Segmenter for gettext (.po) translation files

Inserts ZWSP between the segments of Chinese and Japanese text.

For Chinese, uses a high quality zh_segmentation model from Google: https://tfhub.dev/google/zh_segmentation/1.

For Japanese, uses Sudachi.

Pre-requisites

Python. The easiest way to install Python on any Linux system is https://github.com/asdf-vm/asdf. On Windows you can use the official installer. Note that the Python version must be supported by tensorflow (this is usually not the latest Python version).
gettext. On Windows you can use this installer.

Python packages:

shell

pip install --upgrade -r tools/segmenter/requirements.txt

To re-segment all the translation files:

shell

tools/segmenter/segment_all.py

To re-segment the Chinese translation files:

shell

tools/segmenter/segment_zh.py --input_path Translations/zh_CN.po
tools/segmenter/segment_zh.py --input_path Translations/zh_TW.po

To re-segment the Japanese translation files:

shell

tools/segmenter/segment_ja.py --input_path Translations/ja.po

Additionaly, you can provide a different separator, such as --separator='|', for debugging.

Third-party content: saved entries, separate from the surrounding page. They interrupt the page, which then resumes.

-- ==== Sys2Proof/Laws/State.lean ====
section
/-!
SUPPORT. One lemma for each part of the state and each plain update: what the update leaves alone.
-/

namespace Sys2Proof.Machine

@[simp] theorem State.setReg_pending (s : State) (r : Reg) (i : Nat) (v : Word) : (s.setReg r i v).pending = s.pending := rfl
@[simp] theorem State.setReg_time (s : State) (r : Reg) (i : Nat) (v : Word) : (s.setReg r i v).time = s.time := rfl
@[simp] theorem State.setReg_freeCtr (s : State) (r : Reg) (i : Nat) (v : Word) : (s.setReg r i v).freeCtr = s.freeCtr := rfl
@[simp] theorem State.setReg_out (s : State) (r : Reg) (i : Nat) (v : Word) : (s.setReg r i v).out = s.out := rfl
@[simp] theorem State.setReg_collector (s : State) (r : Reg) (i : Nat) (v : Word) : (s.setReg r i v).collector = s.collector := rfl
@[simp] theorem State.setReg_wpl (s : State) (r : Reg) (i : Nat) (v : Word) : (s.setReg r i v).wpl = s.wpl := rfl
@[simp] theorem State.setReg_hluLogged (s : State) (r : Reg) (i : Nat) (v : Word) : (s.setReg r i v).hluLogged = s.hluLogged := rfl
@[simp] theorem State.setReg_bores (s : State) (r : Reg) (i : Nat) (v : Word) : (s.setReg r i v).bores = s.bores := rfl
@[simp] theorem State.setReg_pcie (s : State) (r : Reg) (i : Nat) (v : Word) : (s.setReg r i v).pcie = s.pcie := rfl
@[simp] theorem State.setReg_tenancy (s : State) (r : Reg) (i : Nat) (v : Word) : (s.setReg r i v).tenancy = s.tenancy := rfl
@[simp] theorem State.setReg_nvs (s : State) (r : Reg) (i : Nat) (v : Word) : (s.setReg r i v).nvs = s.nvs := rfl
@[simp] theorem State.setReg_haul (s : State) (r : Reg) (i : Nat) (v : Word) : (s.setReg r i v).haul = s.haul := rfl
@[simp] theorem State.setReg_planes (s : State) (r : Reg) (i : Nat) (v : Word) : (s.setReg r i v).planes = s.planes := rfl
@[simp] theorem State.setReg_slots (s : State) (r : Reg) (i : Nat) (v : Word) : (s.setReg r i v).slots = s.slots := rfl
@[simp] theorem State.setReg_loads (s : State) (r : Reg) (i : Nat) (v : Word) : (s.setReg r i v).loads = s.loads := rfl
@[simp] theorem State.setReg_memt (s : State) (r : Reg) (i : Nat) (v : Word) : (s.setReg r i v).memt = s.memt := rfl
@[simp] theorem State.setReg_floorReset (s : State) (r : Reg) (i : Nat) (v : Word) : (s.setReg r i v).floorReset = s.floorReset := rfl
@[simp] theorem State.setReg_repair (s : State) (r : Reg) (i : Nat) (v : Word) : (s.setReg r i v).repair = s.repair := rfl
@[simp] theorem State.setReg_power (s : State) (r : Reg) (i : Nat) (v : Word) : (s.setReg r i v).power = s.power := rfl
@[simp] theorem State.setReg_thermal (s : State) (r : Reg) (i : Nat) (v : Word) : (s.setReg r i v).thermal = s.thermal := rfl
@[simp] theorem State.setReg_mbx (s : State) (r : Reg) (i : Nat) (v : Word) : (s.setReg r i v).mbx = s.mbx := rfl
@[simp] theorem State.setReg_fw (s : State) (r : Reg) (i : Nat) (v : Word) : (s.setReg r i v).fw = s.fw := rfl
@[simp] theorem State.setReg_side (s : State) (r : Reg) (i : Nat) (v : Word) : (s.setReg r i v).side = s.side := rfl
@[simp] theorem State.setReg_scrub (s : State) (r : Reg) (i : Nat) (v : Word) : (s.setReg r i v).scrub = s.scrub := rfl
@[simp] theorem State.setReg_hports (s : State) (r : Reg) (i : Nat) (v : Word) : (s.setReg r i v).hports = s.hports := rfl
@[simp] theorem State.setReg_ddr (s : State) (r : Reg) (i : Nat) (v : Word) : (s.setReg r i v).ddr = s.ddr := rfl
@[simp] theorem State.setReg_lanes (s : State) (r : Reg) (i : Nat) (v : Word) : (s.setReg r i v).lanes = s.lanes := rfl
@[simp] theorem State.setReg_clocks (s : State) (r : Reg) (i : Nat) (v : Word) : (s.setReg r i v).clocks = s.clocks := rfl
@[simp] theorem State.setReg_cal (s : State) (r : Reg) (i : Nat) (v : Word) : (s.setReg r i v).cal = s.cal := rfl
@[simp] theorem State.setReg_hoppers (s : State) (r : Reg) (i : Nat) (v : Word) : (s.setReg r i v).hoppers = s.hoppers := rfl
@[simp] theorem State.setReg_timers (s : State) (r : Reg) (i : Nat) (v : Word) : (s.setReg r i v).timers = s.timers := rfl

@[simp] theorem State.set_pending (s : State) (f : Fld) (i : Nat) (x : Nat) : (s.set f i x).pending = s.pending := rfl
@[simp] theorem State.set_time (s : State) (f : Fld) (i : Nat) (x : Nat) : (s.set f i x).time = s.time := rfl
@[simp] theorem State.set_freeCtr (s : State) (f : Fld) (i : Nat) (x : Nat) : (s.set f i x).freeCtr = s.freeCtr := rfl
@[simp] theorem State.set_out (s : State) (f : Fld) (i : Nat) (x : Nat) : (s.set f i x).out = s.out := rfl
@[simp] theorem State.set_collector (s : State) (f : Fld) (i : Nat) (x : Nat) : (s.set f i x).collector = s.collector := rfl
@[simp] theorem State.set_wpl (s : State) (f : Fld) (i : Nat) (x : Nat) : (s.set f i x).wpl = s.wpl := rfl
@[simp] theorem State.set_hluLogged (s : State) (f : Fld) (i : Nat) (x : Nat) : (s.set f i x).hluLogged = s.hluLogged := rfl
@[simp] theorem State.set_bores (s : State) (f : Fld) (i : Nat) (x : Nat) : (s.set f i x).bores = s.bores := rfl
@[simp] theorem State.set_pcie (s : State) (f : Fld) (i : Nat) (x : Nat) : (s.set f i x).pcie = s.pcie := rfl
@[simp] theorem State.set_tenancy (s : State) (f : Fld) (i : Nat) (x : Nat) : (s.set f i x).tenancy = s.tenancy := rfl
@[simp] theorem State.set_nvs (s : State) (f : Fld) (i : Nat) (x : Nat) : (s.set f i x).nvs = s.nvs := rfl
@[simp] theorem State.set_haul (s : State) (f : Fld) (i : Nat) (x : Nat) : (s.set f i x).haul = s.haul := rfl
@[simp] theorem State.set_planes (s : State) (f : Fld) (i : Nat) (x : Nat) : (s.set f i x).planes = s.planes := rfl
@[simp] theorem State.set_slots (s : State) (f : Fld) (i : Nat) (x : Nat) : (s.set f i x).slots = s.slots := rfl
@[simp] theorem State.set_loads (s : State) (f : Fld) (i : Nat) (x : Nat) : (s.set f i x).loads = s.loads := rfl
@[simp] theorem State.set_memt (s : State) (f : Fld) (i : Nat) (x : Nat) : (s.set f i x).memt = s.memt := rfl
@[simp] theorem State.set_floorReset (s : State) (f : Fld) (i : Nat) (x : Nat) : (s.set f i x).floorReset = s.floorReset := rfl
@[simp] theorem State.set_repair (s : State) (f : Fld) (i : Nat) (x : Nat) : (s.set f i x).repair = s.repair := rfl
@[simp] theorem State.set_power (s : State) (f : Fld) (i : Nat) (x : Nat) : (s.set f i x).power = s.power := rfl
@[simp] theorem State.set_thermal (s : State) (f : Fld) (i : Nat) (x : Nat) : (s.set f i x).thermal = s.thermal := rfl
@[simp] theorem State.set_mbx (s : State) (f : Fld) (i : Nat) (x : Nat) : (s.set f i x).mbx = s.mbx := rfl
@[simp] theorem State.set_fw (s : State) (f : Fld) (i : Nat) (x : Nat) : (s.set f i x).fw = s.fw := rfl
@[simp] theorem State.set_side (s : State) (f : Fld) (i : Nat) (x : Nat) : (s.set f i x).side = s.side := rfl
@[simp] theorem State.set_scrub (s : State) (f : Fld) (i : Nat) (x : Nat) : (s.set f i x).scrub = s.scrub := rfl
@[simp] theorem State.set_hports (s : State) (f : Fld) (i : Nat) (x : Nat) : (s.set f i x).hports = s.hports := rfl
@[simp] theorem State.set_ddr (s : State) (f : Fld) (i : Nat) (x : Nat) : (s.set f i x).ddr = s.ddr := rfl
@[simp] theorem State.set_lanes (s : State) (f : Fld) (i : Nat) (x : Nat) : (s.set f i x).lanes = s.lanes := rfl
@[simp] theorem State.set_clocks (s : State) (f : Fld) (i : Nat) (x : Nat) : (s.set f i x).clocks = s.clocks := rfl
@[simp] theorem State.set_cal (s : State) (f : Fld) (i : Nat) (x : Nat) : (s.set f i x).cal = s.cal := rfl
@[simp] theorem State.set_hoppers (s : State) (f : Fld) (i : Nat) (x : Nat) : (s.set f i x).hoppers = s.hoppers := rfl
@[simp] theorem State.set_timers (s : State) (f : Fld) (i : Nat) (x : Nat) : (s.set f i x).timers = s.timers := rfl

This tool performs a number of replacements to make sure interpolations are not affected etc.

You can also see the segmenter output for a given string like this:

console

tools/segmenter/segment_zh.py --debug '返回到 {:d} 层'

返回｜到 {:d} 层

When inspecting the diffs, you can use sed to display the segments, e.g.:

bash

git diff --color | sed "s/$(echo -ne '\u200B')/｜/g"